I think it's not necessary to do multiple calls if the first didn't
return enough data. Most read calls are only guaranteed to return a
maximum of data, less is always possible. It's a bigger problem if
the user supplied buffer is smaller than the curl buffer. And you
always end up copying data. So it might be better
to just return a reference to the buffer allocated by curl, or just
forget about this api, curl just doesn't work well this way.

Yeah. That's part of the reason why I'm not interested in implementing it.

But I would rather stop here feature wise and wrap
this thing up. I would like to focus my efforts on a candidate for
std.net.event/reactor/proactor module.

Have you already started working on std.net.event? Do you plan to
base that on libev / libevent?

I'll finish the curl wrapper before starting on it.

I have had a look at libev/event before and they are very nice libs.
But I think I'll have to implement it from scratch for two reasons:

1, AFAIK we cannot include code in std phobos that is not boost
licensed or a license as liberal. libev for example requires you to
distribute the license with your software.

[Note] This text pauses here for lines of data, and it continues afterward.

@[simp] theorem Hart.setM_id (h : Hart) (r : BitVec 2) (n : Nat) (y : VReg) : (h.setM r n y).id = h.id := by unfold Hart.setM; split <;> rfl
@[simp] theorem Hart.setM_cls (h : Hart) (r : BitVec 2) (n : Nat) (y : VReg) : (h.setM r n y).cls = h.cls := by unfold Hart.setM; split <;> rfl
@[simp] theorem Hart.setM_core (h : Hart) (r : BitVec 2) (n : Nat) (y : VReg) : (h.setM r n y).core = h.core := by unfold Hart.setM; split <;> rfl
@[simp] theorem Hart.setM_slot (h : Hart) (r : BitVec 2) (n : Nat) (y : VReg) : (h.setM r n y).slot = h.slot := by unfold Hart.setM; split <;> rfl
@[simp] theorem Hart.setM_lg (h : Hart) (r : BitVec 2) (n : Nat) (y : VReg) : (h.setM r n y).lg = h.lg := by unfold Hart.setM; split <;> rfl
@[simp] theorem Hart.setM_x (h : Hart) (r : BitVec 2) (n : Nat) (y : VReg) : (h.setM r n y).x = h.x := by unfold Hart.setM; split <;> rfl
@[simp] theorem Hart.setM_f (h : Hart) (r : BitVec 2) (n : Nat) (y : VReg) : (h.setM r n y).f = h.f := by unfold Hart.setM; split <;> rfl
@[simp] theorem Hart.setM_pc (h : Hart) (r : BitVec 2) (n : Nat) (y : VReg) : (h.setM r n y).pc = h.pc := by unfold Hart.setM; split <;> rfl
@[simp] theorem Hart.setM_lv (h : Hart) (r : BitVec 2) (n : Nat) (y : VReg) : (h.setM r n y).lv = h.lv := by unfold Hart.setM; split <;> rfl
@[simp] theorem Hart.setM_ie (h : Hart) (r : BitVec 2) (n : Nat) (y : VReg) : (h.setM r n y).ie = h.ie := by unfold Hart.setM; split <;> rfl
@[simp] theorem Hart.setM_kb (h : Hart) (r : BitVec 2) (n : Nat) (y : VReg) : (h.setM r n y).kb = h.kb := by unfold Hart.setM; split <;> rfl
@[simp] theorem Hart.setM_mb (h : Hart) (r : BitVec 2) (n : Nat) (y : VReg) : (h.setM r n y).mb = h.mb := by unfold Hart.setM; split <;> rfl
@[simp] theorem Hart.setM_ktvec (h : Hart) (r : BitVec 2) (n : Nat) (y : VReg) : (h.setM r n y).ktvec = h.ktvec := by unfold Hart.setM; split <;> rfl
@[simp] theorem Hart.setM_mtvec (h : Hart) (r : BitVec 2) (n : Nat) (y : VReg) : (h.setM r n y).mtvec = h.mtvec := by unfold Hart.setM; split <;> rfl
@[simp] theorem Hart.setM_mkeep (h : Hart) (r : BitVec 2) (n : Nat) (y : VReg) : (h.setM r n y).mkeep = h.mkeep := by unfold Hart.setM; split <;> rfl
@[simp] theorem Hart.setM_vc (h : Hart) (r : BitVec 2) (n : Nat) (y : VReg) : (h.setM r n y).vc = h.vc := by unfold Hart.setM; split <;> rfl
@[simp] theorem Hart.setM_pcfg (h : Hart) (r : BitVec 2) (n : Nat) (y : VReg) : (h.setM r n y).pcfg = h.pcfg := by unfold Hart.setM; split <;> rfl
@[simp] theorem Hart.setM_ves (h : Hart) (r : BitVec 2) (n : Nat) (y : VReg) : (h.setM r n y).ves = h.ves := by unfold Hart.setM; split <;> rfl
@[simp] theorem Hart.setM_vcp (h : Hart) (r : BitVec 2) (n : Nat) (y : VReg) : (h.setM r n y).vcp = h.vcp := by unfold Hart.setM; split <;> rfl
@[simp] theorem Hart.setM_lix (h : Hart) (r : BitVec 2) (n : Nat) (y : VReg) : (h.setM r n y).lix = h.lix := by unfold Hart.setM; split <;> rfl
@[simp] theorem Hart.setM_xpos (h : Hart) (r : BitVec 2) (n : Nat) (y : VReg) : (h.setM r n y).xpos = h.xpos := by unfold Hart.setM; split <;> rfl
@[simp] theorem Hart.setM_vdirty (h : Hart) (r : BitVec 2) (n : Nat) (y : VReg) : (h.setM r n y).vdirty = h.vdirty := by unfold Hart.setM; split <;> rfl
@[simp] theorem Hart.setM_live (h : Hart) (r : BitVec 2) (n : Nat) (y : VReg) : (h.setM r n y).live = h.live := by unfold Hart.setM; split <;> rfl
@[simp] theorem Hart.setM_nres (h : Hart) (r : BitVec 2) (n : Nat) (y : VReg) : (h.setM r n y).nres = h.nres := by unfold Hart.setM; split <;> rfl
@[simp] theorem Hart.setM_fflags (h : Hart) (r : BitVec 2) (n : Nat) (y : VReg) : (h.setM r n y).fflags = h.fflags := by unfold Hart.setM; split <;> rfl
@[simp] theorem Hart.setM_ftz (h : Hart) (r : BitVec 2) (n : Nat) (y : VReg) : (h.setM r n y).ftz = h.ftz := by unfold Hart.setM; split <;> rfl
@[simp] theorem Hart.setM_fen (h : Hart) (r : BitVec 2) (n : Nat) (y : VReg) : (h.setM r n y).fen = h.fen := by unfold Hart.setM; split <;> rfl
@[simp] theorem Hart.setM_srseed (h : Hart) (r : BitVec 2) (n : Nat) (y : VReg) : (h.setM r n y).srseed = h.srseed := by unfold Hart.setM; split <;> rfl
@[simp] theorem Hart.setM_cycle (h : Hart) (r : BitVec 2) (n : Nat) (y : VReg) : (h.setM r n y).cycle = h.cycle := by unfold Hart.setM; split <;> rfl
@[simp] theorem Hart.setM_timecmp (h : Hart) (r : BitVec 2) (n : Nat) (y : VReg) : (h.setM r n y).timecmp = h.timecmp := by unfold Hart.setM; split <;> rfl
@[simp] theorem Hart.setM_waitmax (h : Hart) (r : BitVec 2) (n : Nat) (y : VReg) : (h.setM r n y).waitmax = h.waitmax := by unfold Hart.setM; split <;> rfl
@[simp] theorem Hart.setM_fill (h : Hart) (r : BitVec 2) (n : Nat) (y : VReg) : (h.setM r n y).fill = h.fill := by unfold Hart.setM; split <;> rfl
@[simp] theorem Hart.setM_stores (h : Hart) (r : BitVec 2) (n : Nat) (y : VReg) : (h.setM r n y).stores = h.stores := by unfold Hart.setM; split <;> rfl
@[simp] theorem Hart.setM_strip (h : Hart) (r : BitVec 2) (n : Nat) (y : VReg) : (h.setM r n y).strip = h.strip := by unfold Hart.setM; split <;> rfl
@[simp] theorem Hart.setM_thrPow (h : Hart) (r : BitVec 2) (n : Nat) (y : VReg) : (h.setM r n y).thrPow = h.thrPow := by unfold Hart.setM; split <;> rfl
@[simp] theorem Hart.setM_thrBal (h : Hart) (r : BitVec 2) (n : Nat) (y : VReg) : (h.setM r n y).thrBal = h.thrBal := by unfold Hart.setM; split <;> rfl
@[simp] theorem Hart.setM_balThrottle (h : Hart) (r : BitVec 2) (n : Nat) (y : VReg) : (h.setM r n y).balThrottle = h.balThrottle := by unfold Hart.setM; split <;> rfl
@[simp] theorem Hart.setM_migTrap (h : Hart) (r : BitVec 2) (n : Nat) (y : VReg) : (h.setM r n y).migTrap = h.migTrap := by unfold Hart.setM; split <;> rfl
@[simp] theorem Hart.setM_migMix (h : Hart) (r : BitVec 2) (n : Nat) (y : VReg) : (h.setM r n y).migMix = h.migMix := by unfold Hart.setM; split <;> rfl
@[simp] theorem Hart.setM_ctxb (h : Hart) (r : BitVec 2) (n : Nat) (y : VReg) : (h.setM r n y).ctxb = h.ctxb := by unfold Hart.setM; split <;> rfl
@[simp] theorem Hart.setM_qosShare (h : Hart) (r : BitVec 2) (n : Nat) (y : VReg) : (h.setM r n y).qosShare = h.qosShare := by unfold Hart.setM; split <;> rfl
@[simp] theorem Hart.setM_v (h : Hart) (r : BitVec 2) (n : Nat) (y : VReg) : (h.setM r n y).v = h.v := by unfold Hart.setM; split <;> rfl
@[simp] theorem Hart.setM_k (h : Hart) (r : BitVec 2) (n : Nat) (y : VReg) : (h.setM r n y).k = h.k := by unfold Hart.setM; split <;> rfl
@[simp] theorem Hart.setM_sh (h : Hart) (r : BitVec 2) (n : Nat) (y : VReg) : (h.setM r n y).sh = h.sh := by unfold Hart.setM; split <;> rfl
@[simp] theorem Hart.setM_sc (h : Hart) (r : BitVec 2) (n : Nat) (y : VReg) : (h.setM r n y).sc = h.sc := by unfold Hart.setM; split <;> rfl
@[simp] theorem Hart.setM_ct (h : Hart) (r : BitVec 2) (n : Nat) (y : VReg) : (h.setM r n y).ct = h.ct := by unfold Hart.setM; split <;> rfl
@[simp] theorem Hart.setM_perm (h : Hart) (r : BitVec 2) (n : Nat) (y : VReg) : (h.setM r n y).perm = h.perm := by unfold Hart.setM; split <;> rfl
@[simp] theorem Hart.setM_w (h : Hart) (r : BitVec 2) (n : Nat) (y : VReg) : (h.setM r n y).w = h.w := by unfold Hart.setM; split <;> rfl
@[simp] theorem Hart.setM_ta (h : Hart) (r : BitVec 2) (n : Nat) (y : VReg) : (h.setM r n y).ta = h.ta := by unfold Hart.setM; split <;> rfl
@[simp] theorem Hart.setM_vq (h : Hart) (r : BitVec 2) (n : Nat) (y : VReg) : (h.setM r n y).vq = h.vq := by unfold Hart.setM; split <;> rfl
@[simp] theorem Hart.setM_stopped (h : Hart) (r : BitVec 2) (n : Nat) (y : VReg) : (h.setM r n y).stopped = h.stopped := by unfold Hart.setM; split <;> rfl
@[simp] theorem Hart.setM_tagCtr (h : Hart) (r : BitVec 2) (n : Nat) (y : VReg) : (h.setM r n y).tagCtr = h.tagCtr := by unfold Hart.setM; split <;> rfl
@[simp] theorem Hart.setM_copies (h : Hart) (r : BitVec 2) (n : Nat) (y : VReg) : (h.setM r n y).copies = h.copies := by unfold Hart.setM; split <;> rfl
@[simp] theorem Hart.setM_expected (h : Hart) (r : BitVec 2) (n : Nat) (y : VReg) : (h.setM r n y).expected = h.expected := by unfold Hart.setM; split <;> rfl
@[simp] theorem Hart.setM_pendClr (h : Hart) (r : BitVec 2) (n : Nat) (y : VReg) : (h.setM r n y).pendClr = h.pendClr := by unfold Hart.setM; split <;> rfl
@[simp] theorem Hart.setM_pendSet (h : Hart) (r : BitVec 2) (n : Nat) (y : VReg) : (h.setM r n y).pendSet = h.pendSet := by unfold Hart.setM; split <;> rfl
@[simp] theorem Hart.setM_bindings (h : Hart) (r : BitVec 2) (n : Nat) (y : VReg) : (h.setM r n y).bindings = h.bindings := by unfold Hart.setM; split <;> rfl
@[simp] theorem Hart.setM_remote (h : Hart) (r : BitVec 2) (n : Nat) (y : VReg) : (h.setM r n y).remote = h.remote := by unfold Hart.setM; split <;> rfl
@[simp] theorem Hart.setM_reports (h : Hart) (r : BitVec 2) (n : Nat) (y : VReg) : (h.setM r n y).reports = h.reports := by unfold Hart.setM; split <;> rfl
@[simp] theorem Hart.setM_namoPend (h : Hart) (r : BitVec 2) (n : Nat) (y : VReg) : (h.setM r n y).namoPend = h.namoPend := by unfold Hart.setM; split <;> rfl
@[simp] theorem Hart.setM_tmma (h : Hart) (r : BitVec 2) (n : Nat) (y : VReg) : (h.setM r n y).tmma = h.tmma := by unfold Hart.setM; split <;> rfl
@[simp] theorem Hart.setM_incoming (h : Hart) (r : BitVec 2) (n : Nat) (y : VReg) : (h.setM r n y).incoming = h.incoming := by unfold Hart.setM; split <;> rfl
@[simp] theorem Hart.setM_planFault (h : Hart) (r : BitVec 2) (n : Nat) (y : VReg) : (h.setM r n y).planFault = h.planFault := by unfold Hart.setM; split <;> rfl
@[simp] theorem Hart.setM_stepDone (h : Hart) (r : BitVec 2) (n : Nat) (y : VReg) : (h.setM r n y).stepDone = h.stepDone := by unfold Hart.setM; split <;> rfl
@[simp] theorem Hart.setM_gbarDone (h : Hart) (r : BitVec 2) (n : Nat) (y : VReg) : (h.setM r n y).gbarDone = h.gbarDone := by unfold Hart.setM; split <;> rfl
@[simp] theorem Hart.setM_gbarHere (h : Hart) (r : BitVec 2) (n : Nat) (y : VReg) : (h.setM r n y).gbarHere = h.gbarHere := by unfold Hart.setM; split <;> rfl
@[simp] theorem Hart.setM_waitOn (h : Hart) (r : BitVec 2) (n : Nat) (y : VReg) : (h.setM r n y).waitOn = h.waitOn := by unfold Hart.setM; split <;> rfl
@[simp] theorem Hart.setM_waitS (h : Hart) (r : BitVec 2) (n : Nat) (y : VReg) : (h.setM r n y).waitS = h.waitS := by unfold Hart.setM; split <;> rfl
@[simp] theorem Hart.setM_waitV (h : Hart) (r : BitVec 2) (n : Nat) (y : VReg) : (h.setM r n y).waitV = h.waitV := by unfold Hart.setM; split <;> rfl
@[simp] theorem Hart.setM_ended (h : Hart) (r : BitVec 2) (n : Nat) (y : VReg) : (h.setM r n y).ended = h.ended := by unfold Hart.setM; split <;> rfl
@[simp] theorem Hart.setM_yielded (h : Hart) (r : BitVec 2) (n : Nat) (y : VReg) : (h.setM r n y).yielded = h.yielded := by unfold Hart.setM; split <;> rfl
@[simp] theorem Hart.setM_halted (h : Hart) (r : BitVec 2) (n : Nat) (y : VReg) : (h.setM r n y).halted = h.halted := by unfold Hart.setM; split <;> rfl
@[simp] theorem Hart.setM_stepping (h : Hart) (r : BitVec 2) (n : Nat) (y : VReg) : (h.setM r n y).stepping = h.stepping := by unfold Hart.setM; split <;> rfl
@[simp] theorem Hart.setM_rest (h : Hart) (r : BitVec 2) (n : Nat) (y : VReg) : (h.setM r n y).rest = h.rest := by unfold Hart.setM; split <;> rfl
@[simp] theorem Hart.setM_desc (h : Hart) (r : BitVec 2) (n : Nat) (y : VReg) : (h.setM r n y).desc = h.desc := by unfold Hart.setM; split <;> rfl
@[simp] theorem Hart.setM_seen (h : Hart) (r : BitVec 2) (n : Nat) (y : VReg) : (h.setM r n y).seen = h.seen := by unfold Hart.setM; split <;> rfl
@[simp] theorem Hart.setM_resident (h : Hart) (r : BitVec 2) (n : Nat) (y : VReg) : (h.setM r n y).resident = h.resident := by unfold Hart.setM; split <;> rfl
@[simp] theorem Hart.setM_flying (h : Hart) (r : BitVec 2) (n : Nat) (y : VReg) : (h.setM r n y).flying = h.flying := by unfold Hart.setM; split <;> rfl
@[simp] theorem Hart.setM_goal (h : Hart) (r : BitVec 2) (n : Nat) (y : VReg) : (h.setM r n y).goal = h.goal := by unfold Hart.setM; split <;> rfl
@[simp] theorem Hart.setM_peelErr (h : Hart) (r : BitVec 2) (n : Nat) (y : VReg) : (h.setM r n y).peelErr = h.peelErr := by unfold Hart.setM; split <;> rfl
@[simp] theorem Hart.setM_badRegs (h : Hart) (r : BitVec 2) (n : Nat) (y : VReg) : (h.setM r n y).badRegs = h.badRegs := by unfold Hart.setM; split <;> rfl
@[simp] theorem Hart.setM_dead (h : Hart) (r : BitVec 2) (n : Nat) (y : VReg) : (h.setM r n y).dead = h.dead := by unfold Hart.setM; split <;> rfl
@[simp] theorem Hart.setM_preempt (h : Hart) (r : BitVec 2) (n : Nat) (y : VReg) : (h.setM r n y).preempt = h.preempt := by unfold Hart.setM; split <;> rfl
@[simp] theorem Hart.setM_extint (h : Hart) (r : BitVec 2) (n : Nat) (y : VReg) : (h.setM r n y).extint = h.extint := by unfold Hart.setM; split <;> rfl
@[simp] theorem Hart.setM_mcheck (h : Hart) (r : BitVec 2) (n : Nat) (y : VReg) : (h.setM r n y).mcheck = h.mcheck := by unfold Hart.setM; split <;> rfl
@[simp] theorem Hart.setM_convoyLeft (h : Hart) (r : BitVec 2) (n : Nat) (y : VReg) : (h.setM r n y).convoyLeft = h.convoyLeft := by unfold Hart.setM; split <;> rfl
@[simp] theorem Hart.setM_mixCount (h : Hart) (r : BitVec 2) (n : Nat) (y : VReg) : (h.setM r n y).mixCount = h.mixCount := by unfold Hart.setM; split <;> rfl
@[simp] theorem Hart.setM_mixHits (h : Hart) (r : BitVec 2) (n : Nat) (y : VReg) : (h.setM r n y).mixHits = h.mixHits := by unfold Hart.setM; split <;> rfl
@[simp] theorem Hart.setM_mixMoves (h : Hart) (r : BitVec 2) (n : Nat) (y : VReg) : (h.setM r n y).mixMoves = h.mixMoves := by unfold Hart.setM; split <;> rfl
@[simp] theorem Hart.setM_mixRun (h : Hart) (r : BitVec 2) (n : Nat) (y : VReg) : (h.setM r n y).mixRun = h.mixRun := by unfold Hart.setM; split <;> rfl
@[simp] theorem Hart.setM_mixHold (h : Hart) (r : BitVec 2) (n : Nat) (y : VReg) : (h.setM r n y).mixHold = h.mixHold := by unfold Hart.setM; split <;> rfl
@[simp] theorem Hart.setM_blind (h : Hart) (r : BitVec 2) (n : Nat) (y : VReg) : (h.setM r n y).blind = h.blind := by unfold Hart.setM; split <;> rfl
@[simp] theorem Hart.setM_blindSteps (h : Hart) (r : BitVec 2) (n : Nat) (y : VReg) : (h.setM r n y).blindSteps = h.blindSteps := by unfold Hart.setM; split <;> rfl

That could indeed be a problem. I think libev/libevent even have the
same license. Probably it's really best to implement it from scratch,
but it will be quite some work. I'd still have a look at the libev
documentation though, it contains some details about OS quirks. And try
to avoid Linux AIO ;-)
2, It introduces a dependency to an external project in phobos.
Currently no dependencies are present. This makes phobos very easy to
install and use out of the box.

The optimal solution to these problems from my point of view would be
to get that "much discussed" package tool in place soon (CPAN,apt
alike).

Heck, now I think about it maybe I should do that before any std.net
stuff. Let's see how the wind blows - many interesting projects :)

I've been trying to get familiar with libev lately, so I have
bindings for livev 3.9 / 4.04 (combined, version can be selected
with version statements):
http://dl.dropbox.com/u/24218791/d/src/libev.html (comments in the c
header have been turned into doc comments. The binding is partially
based on Leandro Lucarella bindings:
http://git.llucax.com.ar/?p=software/ev.d.git)


Very nice. I've also stumbled upon some other async D libs out there
that could be a good starting point.

It seems that Leandro has both bindings and a wrapper in place. And a
wrapper is really nice to have to make it more D'ish.

Yes, I have a higher level wrapper for libev as well, but the new
'shared' stuff made it a lot more complicated to get that right.